_WORK ORDER:_ Every line below between the line holding "WriteReaches s (.unit" and the line holding "((h.c 0).shmy 0).req", inclusive, should be repeated exactly, and all other lines omitted.
☆ ☆ ☆
theorem test_meets_DmaChannels :
    let s := dma0 3 0
    let b := dma0 3 0x80000100
    let n := dma0 0 0
    s.rbit (pgDma 0) 0x10C 31 = false ∧ s.rfld (pgDma 0) 0x108 0 24 ≠ 0 ∧ (s.reg (pgDma 0) 0x100).toNat % 8 = 0 ∧
      (s.reg (pgDma 0) 0x104).toNat % 8 = 0 ∧ n.rfld (pgDma 0) 0x108 0 24 = 0 ∧
      ((reg1 (pgDma 0) 0x100 4 s).reg (pgDma 0) 0x100).toNat % 8 ≠ 0 ∧ b.cluUp 0 = true ∧ b.started = true ∧
      bit (b.reg (pgDma 0) 0x10C) 31 = true ∧ bit (b.reg (pgDma 0) 0x10C) 30 = false ∧
      min (fld (b.reg (pgDma 0) 0x10C) 8 6 + 1) 3 = 2 ∧ (∀ k, k < 8 → b.bankBusy 0 k = false) ∧
      (∀ i, i < 16 → b.syn (bankKey 0 i) = 0) ∧ b.dst 0 0 = DmaSt.reset ∧
      b.grants (arbB 0 0) 9 (bankKey 0 0) = true ∧ b.grants (arbB 0 0) 9 (bankKey 0 0x100) = true := by decide +kernel

theorem test_meets_DmaChannels_meets : ∀ i, (dma0 3 0x80000100).meetsA i = false := by
  have h : ∀ k, ((dma0 3 0x80000100).ab k).wrote = none := fun _ => rfl
  intro i
  unfold State.meetsA State.beforeA
  rw [h]
  split <;> rfl

/-- Cluster 0 with lock 3 in state `l` and SHMY of logical unit 0 in state `m`. -/
def shut (l : Lock) (m : ShMy) (x : UnitSt) : State :=
  (at0 x).setC 0 { Clu.reset with locks := [(3, l)], my := [(0, m)] }

theorem test_meets_ShutterLocks :
    let s := shut Lock.reset ShMy.reset unit0
    let w := shut { Lock.reset with holder := some 1 } ShMy.reset unit0
    let h := shut { Lock.reset with holder := some 0 } { ShMy.reset with granted := true, req := 3 } (withE eeS)
    let p := shut { Lock.reset with holder := some 1, wait := [0], rank := [0] } { ShMy.reset with pend := true, req := 3 } unit0
    let g := shut { Lock.reset with wait := [0], rank := [0] } { ShMy.reset with pend := true, req := 3 } unit0
    let f := shut { Lock.reset with freed := run.tim.cyc + 1 } ShMy.reset unit0
    let o := shut { Lock.reset with holder := some 1, rank := [0, 1], won := some ⟨run.tim.cyc, ShMy.reset, [0, 1], false, false⟩ }
      ShMy.reset unit0
    WriteReaches s (.unit 0) (pgShutter 0) ∧ s.logU 0 = 0 ∧ (∀ k, k < 64 → ((s.c 0).lk k).holder ≠ some 0) ∧
      ((s.c 0).shmy 0).pend = false ∧ ((s.c 0).lk 3).holder = none ∧ ((s.c 0).lk 3).wait = [] ∧
      s.physU 0 0 = 0 ∧ (s.u 0).stat ≠ .wfe ∧ ((w.c 0).lk 3).holder ≠ none ∧
      (∀ k, k < 64 → ((w.c 0).lk k).holder ≠ some 0) ∧ ((h.c 0).lk 3).holder = some 0 ∧
      (∀ k, k < 64 → 3 < k → ((h.c 0).lk k).holder ≠ some 0) ∧ ((h.c 0).lk 2).holder ≠ some 0 ∧ (h.u 0).ee = true ∧
      WriteReaches h (.unit 0) (pgShutter 0) ∧ ((p.c 0).shmy 0).pend = true ∧ s.cluUp 0 = true ∧
      ((g.c 0).lk 3).holder = none ∧ ((s.c 0).lk 3).freed ≠ s.tim.cyc + 1 ∧ s.outranks 0 3 0 = none ∧
      ((f.c 0).lk 3).freed = f.tim.cyc + 1 ∧ f.outranks 0 3 0 = none ∧ (o.outranks 0 3 0).isSome = true ∧
      p.nextHolder 0 3 ≠ some 0 ∧ ((g.c 0).lk 3).freed ≠ g.tim.cyc + 1 ∧
      ((h.c 0).shmy 0).req = 3 ∧ ((h.c 0).shmy 0).granted = true ∧
      (∀ k, k < 64 → 3 ≤ k → ((p.c 0).lk k).holder ≠ some 0) ∧
      ((g.c 0).lk 3).rank.find? (fun v => decide (v ∈ ((g.c 0).lk 3).wait)) = some 0 := by
  unfold WriteReaches; decide +kernel

/-- Cluster 0 with its march engine in state `m`. -/
def march0 (m : March) : State := run.setC 0 { Clu.reset with mt := m, clearing := [2] }

theorem test_meets_MarchAndClearing :
    let b : March := { March.reset with busy := true, banks := 1 }
    let s := march0 b
    let y := march0 { b with retry := true, yields := 16 }
    let d := march0 { b with chunk := 128 }
    (run.c 0).mt.busy = false ∧ s.cluUp 0 = true ∧ (s.c 0).mt.busy = true ∧ (s.c 0).mt.destr = false ∧
      (s.c 0).mt.retry = false ∧ (s.c 0).mt.chunk < 127 ∧ (∀ k, k ∈ chunkKeys 0 (s.c 0).mt → s.syn k = 0) ∧
      16 ≤ (y.c 0).mt.yields ∧ (y.c 0).mt.retry = true ∧ s.saf.por = false ∧ (d.c 0).mt.chunk = 128 ∧
      (d.c 0).clearing.head? = some 2 ∧ s.portFree (arbB 0 0) 19 = true ∧
      ({ s with arb := [(arbB 0 0, { Arb.reset with holder := some (9, 3) })] } : State).portFree (arbB 0 0) 19 = false ∧ 4 * 0 + 1 ∈ ({ run with rclear := [1] } : State).rclear := by decide +kernel

theorem test_meets_MarchAndClearing_nowait : NoWait (march0 March.reset) :=
  by unfold NoWait; decide +kernel

/-- A Negative slot that holds `l` and its check word. -/
def slotOf (l : List Word) : List Word := l ++ [crcWords l]

theorem test_meets_Takeovers_slot (l : List Word) (h : l.length = 255) :
    (slotOf l).length = 256 ∧ slotAt (slotOf l) 255 = crcWords ((slotOf l).take 255) := by
  refine ⟨by simp [slotOf, h], ?_⟩
  simp [slotOf, slotAt, ← h]

/-- Cluster 0 with one unit trigger, and with one Reel trigger. -/
def trig0 : State := (at0 unit0).setC 0 { Clu.reset with trig := [(0, 5, 0)], slots := [(0, slotOf (List.replicate 255 0))] }

theorem test_meets_Takeovers_clean : ∀ i, Tab.get 0 (trig0.c 0).slotSynd i = 0 := fun _ => rfl

def rtrig0 : State := (at0 unit0).setC 0 { Clu.reset with rtrig := [(0, 5, 0)] }

theorem test_meets_Takeovers :
    let t := trig0
    let v := reg1 (pgNeg 0) 0x080 0x40000000 t
    let b := reg1 (pgNeg 0) 0x044 0xC0000000 t
    let n := reg1 (pgNeg 0) 0x040 0 t
    WriteReaches (at0 unit0) .host (pgNeg 0) ∧ ((at0 unit0).c 0).urepl = none ∧ (at0 unit0).uphase 0 = 0 ∧
      ((at0 unit0).u 0).locked = false ∧ ((at0 unit0).c 0).trig = [] ∧ t.cluUp 0 = true ∧ (t.c 0).trig = [(0, 5, 0)] ∧
      t.rbit (pgNeg 0) 0x044 31 = false ∧ t.rbit (pgNeg 0) 0x040 31 = true ∧ fld (t.reg (pgNeg 0) 0x080) 30 2 = 0 ∧
      fld (v.reg (pgNeg 0) 0x080) 30 2 ≠ 0 ∧ b.rbit (pgNeg 0) 0x044 31 = true ∧ n.rbit (pgNeg 0) 0x040 31 = false ∧
      b.rbit (pgNeg 0) 0x044 30 = true ∧ (reg1 (pgNeg 0) 0x044 0x00400000 t).uphase 0 = 4 := by
  unfold WriteReaches; decide +kernel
☆ ☆ ☆
_REPLY:_
    WriteReaches s (.unit 0) (pgShutter 0) ∧ s.logU 0 = 0 ∧ (∀ k, k < 64 → ((s.c 0).lk k).holder ≠ some 0) ∧
      ((s.c 0).shmy 0).pend = false ∧ ((s.c 0).lk 3).holder = none ∧ ((s.c 0).lk 3).wait = [] ∧
      s.physU 0 0 = 0 ∧ (s.u 0).stat ≠ .wfe ∧ ((w.c 0).lk 3).holder ≠ none ∧
      (∀ k, k < 64 → ((w.c 0).lk k).holder ≠ some 0) ∧ ((h.c 0).lk 3).holder = some 0 ∧
      (∀ k, k < 64 → 3 < k → ((h.c 0).lk k).holder ≠ some 0) ∧ ((h.c 0).lk 2).holder ≠ some 0 ∧ (h.u 0).ee = true ∧
      WriteReaches h (.unit 0) (pgShutter 0) ∧ ((p.c 0).shmy 0).pend = true ∧ s.cluUp 0 = true ∧
      ((g.c 0).lk 3).holder = none ∧ ((s.c 0).lk 3).freed ≠ s.tim.cyc + 1 ∧ s.outranks 0 3 0 = none ∧
      ((f.c 0).lk 3).freed = f.tim.cyc + 1 ∧ f.outranks 0 3 0 = none ∧ (o.outranks 0 3 0).isSome = true ∧
      p.nextHolder 0 3 ≠ some 0 ∧ ((g.c 0).lk 3).freed ≠ g.tim.cyc + 1 ∧
      ((h.c 0).shmy 0).req = 3 ∧ ((h.c 0).shmy 0).granted = true ∧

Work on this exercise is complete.